Chart 1 - illustration from 1935 'Profits in the Stock Market', H.M. Gartley
A Gartley pattern is a retracement pattern that has an equal-length AB=CD pattern within a previous swing. These patterns are fractal and will form on all time frames and all markets. Of course, like any technical analysis pattern, there can be failures, meaning price exceeds beyond the completion point D in a manner that invalidates the pattern.
As we will see in Chart 2 below, although there are 2 equal-length swings, AB and CD, there are also extensions of the CD leg that can be very important to study, as the completion can move to one of these areas. Let's start with where the equal length CD leg completes, which we will call the 1.0 D completion. This is in the price area of 2887.
Chart 2 - Daily Chart of the S&P 500 Emini Potential Gartley AB=CD Sell Pattern
That price level, at the 1.0 D completion, is coming back into the first pause and corrective move from the start of the decline in February 2020. These price levels may see resistance.

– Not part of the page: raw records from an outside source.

/-- What a window adds to a current path (R243). -/
def PathV.window (v : PathV) (w : PilotResult) (pref : Nat) (usable : Bool) : PathV :=
  let v1 := { v with amp := w.amp, ampR := w.ampR, ampU := w.ampU, sums := w.sums }
  if usable then
    let v2 := { v1 with ratios := (w.ratio :: v.ratios).take 16, unusable := 0 }
    let j := v2.judge pref
    let okRun := if v.recheck && j == .ok then v.okRun + 1 else 0
    if v.latched then
      if 16 ≤ okRun then { v2 with latched := false, recheck := false, okRun := 0, state := .ok }
      else { v2 with state := .fail, okRun }
    else { v2 with state := j, latched := j == .fail }
  else
    let v2 := { v1 with unusable := v.unusable + 1, okRun := 0 }
    if v.latched then v2 else if 16 ≤ v2.unusable then { v2 with state := .suspended } else v2

/-- The window of the voltage head's reference: its mean within ±0.03 % of HD_KREF (R241). -/
def PathV.refWindow (v : PathV) (c : Corr) (kref : Nat) : PathV :=
  if c.n = 0 then v
  else
    let mean := (quot c.sum c.n).toNat
    let bad := decide (3 * kref * c.n < 10000 * (c.sum - (kref * c.n : Nat)).natAbs)
    let v1 := { v with amp := mean, ratios := (mean :: v.ratios).take 16 }
    let okRun := if v.recheck && !bad then v.okRun + 1 else 0
    if bad then { v1 with state := .fail, latched := true, okRun := 0 }
    else if v.latched && 16 ≤ okRun then { v1 with latched := false, recheck := false, okRun := 0, state := .ok }
    else { v1 with okRun }

/-- A FAIL takes a head out of service: the gap is taken to have begun earlier, so billing stops at the sample at
which FAIL is raised (R245, R271). -/
def State.failHead (s : State) (p : Port) (role : Fin 3) : State :=
  let s1 := s.modSl (linkOf p role) fun y => { y with failed := true }
  let n := s.legal.proc
  if role = 2 then s1
  else s1.modNrg p fun x =>
    if !x.inWindow n then x
    else
      let gap := n - max (51200 * ((n - 1) / 51200 - 1)) (x.winFrom.getD n)
      { x with
        iGap := if role = 1 then max x.iGap gap else x.iGap, uGap := if role = 0 then max x.uGap gap else x.uGap
        gapLong := min 0xFFFF (max x.gapLong gap)
        stopDue := if x.stopped || x.ps then x.stopDue else some (x.stopDue.getD n) }

/-- A path latches FAIL (R245). -/
def State.latchFail (s : State) (p : Port) (i : Fin 24) : State :=
  let s1 := (s.modMet p fun m => { m with path := upd m.path i fun v => { v with state := .fail, latched := true } }).metRaise p 8
  if i.1 < 8 then s1.failHead p 0
  else if i.1 % 2 = 0 then s1
  else s1.failHead p (if i.1 < 16 then 1 else 2)

/-- A latched FAIL that takes a head out of service stands: on a high path of a current head, or on the voltage head's reference (R245). -/
def Met.headFails (m : Met) (role : Fin 3) : Bool :=
  if role = 0 then (ix m.path 0).latched else (idx 24).any fun i => i.1 / 8 == role.1 && i.1 % 2 == 1 && (ix m.path i).latched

The area marked on the chart just above in a yellow circle has a confluence of Fibonacci retracements in the 2925 price level. There is a .618 retracement using the February highs, as well as a .786 retracement using the March 2020 highs.

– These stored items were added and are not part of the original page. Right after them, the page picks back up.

-- ==== Sys2Proof/Machine/CfgPower.lean ====
section
/-! DEFINITION. Configuration items of group 0x12: validation (spec 08 R222) and what they set (R220). -/

namespace Sys2Proof.Machine

/-- The power configuration that a SET_POWER_CONFIG spells (R220). -/
def Item.pwrCfg (it : Item) : PwrCfg :=
  { map := some (⟨it.fld 3 0 0 % 2, by omega⟩, it.fld 3 3 1), period := it.fld 3 8 4, bidirOk := it.bit 3 9,
    priority := it.fld 3 11 10, prechargeI := it.fld 3 20 16, slewUp := it.fld 4 15 0, slewDn := it.fld 4 31 16,
    iMax := it.fld 5 23 0, vMax := it.fld 6 23 0, exportMax := it.fld 7 23 0 }

def Item.link (it : Item) : PmIdx := ⟨it.fld 3 0 0 % 2, by omega⟩

/-- DEDUCED (log 48). -/
def applyPower (c : Cfg) (it : Item) : Cfg :=
  match it.opcode with
  | 0x1280 => { c with pwr := upd c.pwr it.port fun _ => it.pwrCfg }
  | 0x1282 => { c with lease := { floor := it.fld 3 15 0, auxKw := it.fld 3 31 16, weight := it.fld 4 3 0 } }
  | 0x1283 => { c with siteLimit := it.fld 3 15 0 }
  | 0x1284 => { c with pmEnable := upd c.pmEnable it.link fun _ => it.bit 3 1 }
  | _ => c

/-- Current limit in mA and voltage limit in 10 mV of a connector type (R20). An AC type states no voltage. -/
def connLimits (connType : Nat) : Nat × Nat :=
  match connType with
  | 0 => (63000, 0xFFFFFF)
  | 1 => (500000, 100000)
  | _ => (3000000, 125000)

/-- The reason against a SITE_LIMIT in kW (R222). -/
def siteLimitReason (kw : Nat) : Option Nat := firstReason [(7, !inRange 1 65000 kw)]

def validatePower (s : State) (c : Cfg) (it : Item) : Option Nat :=
  match it.opcode with
  | 0x1280 =>
    let k := it.pwrCfg
    let pc := ix c.port it.port
    firstReason [
      (1, !inRange 1 20 k.period || !inRange 5 20 k.prechargeI || k.slewUp == 0 || k.slewDn == 0),
      (2, (connLimits pc.connType).1 < k.iMax || (connLimits pc.connType).2 < k.vMax),
      (3, k.bidirOk && !protoEnabled pc.protocols 3),
      (4, !ix c.pmEnable it.link),
      (5, (idx 8).any fun q => q != it.port && (ix c.pwr q).map == k.map)]
  | 0x1282 => firstReason [(6, c.siteLimit < it.fld 3 15 0 + it.fld 3 31 16 || it.fld 4 3 0 == 0)]
  | 0x1283 => siteLimitReason (it.fld 3 15 0)
  | 0x1284 =>
    firstReason [(8, !it.bit 3 1 && (idx 8).any fun q =>
      ((ix c.pwr q).map.map (·.1)) == some it.link || ((ix s.cfg.pwr q).map.map (·.1)) == some it.link)]
  | _ => none

end Sys2Proof.Machine
end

Above that area, you will see 2 red arrows that are marking the 1.27 and 1.618 extensions of this pattern. The extensions are of the CD leg, and you can find them by taking the length of AB, multiplying it by 1.27 or 1.618 (in this case) and adding to the low of C. That will project the extensions. Do the same for a 2.0-or-higher extension and subtract if finding the extensions on a buy pattern.
There are market conditions that sometimes can determine if a D completion may be likely to go to an extension. These include:
- Long strong bars through the 1.0 D completion
- Gap up open in the area of the 1.0 D completion, or an important gap in the early formation of the CD leg, such as a gap out of a consolidation pattern.
Sometimes, momentum indicators can also be useful at completion areas and index comparison.
There are many variations of price behavior around the completion areas; it requires study and training to successfully manage trades using these patterns, such as entry techniques, stop loss placements, exit strategies, market conditions, etc. For comparison, let's look the current Daily NASDAQ potential AB=CD Gartley Sell Pattern in Chart 3.
Chart 3 - NASDAQ Daily Potential AB=CD Gartley Sell Pattern
The first thing I noticed when looking at this pattern is the NASDAQ is stronger than the S&P 500 Emini on this retracement up. It has exceeded the .618 retracement using the February 2020 highs. The 1.0 D completion for the NASDAQ is coming in at a retest of the March 2020 highs, obviously ahead of the SP 500 Emini 1.0 D completion.
It is well worth monitoring other indexes for strength or weakness when the same patterns have formed. That analysis can aid traders in entry, stop loss and exit techniques.
On Chart 2, featuring the S&P 500 Emini, I have drawn a horizontal purple line across the RSI highs from the February 2020 highs. This may be an area where the RSI finds resistance with price near or around the completion areas of the pattern.
When trading longer term charts, such as a daily versus intraday, it is very important to learn entry skills, which include combining elements of intraday time frames, momentum indicators and other price patterns to control risk and also, at times, waiting on the sideline until there is confirmation.
There are entry techniques that can be learned and implemented to control risk and monitor the price behavior. We never know what price will do - the only element we can control is the risk.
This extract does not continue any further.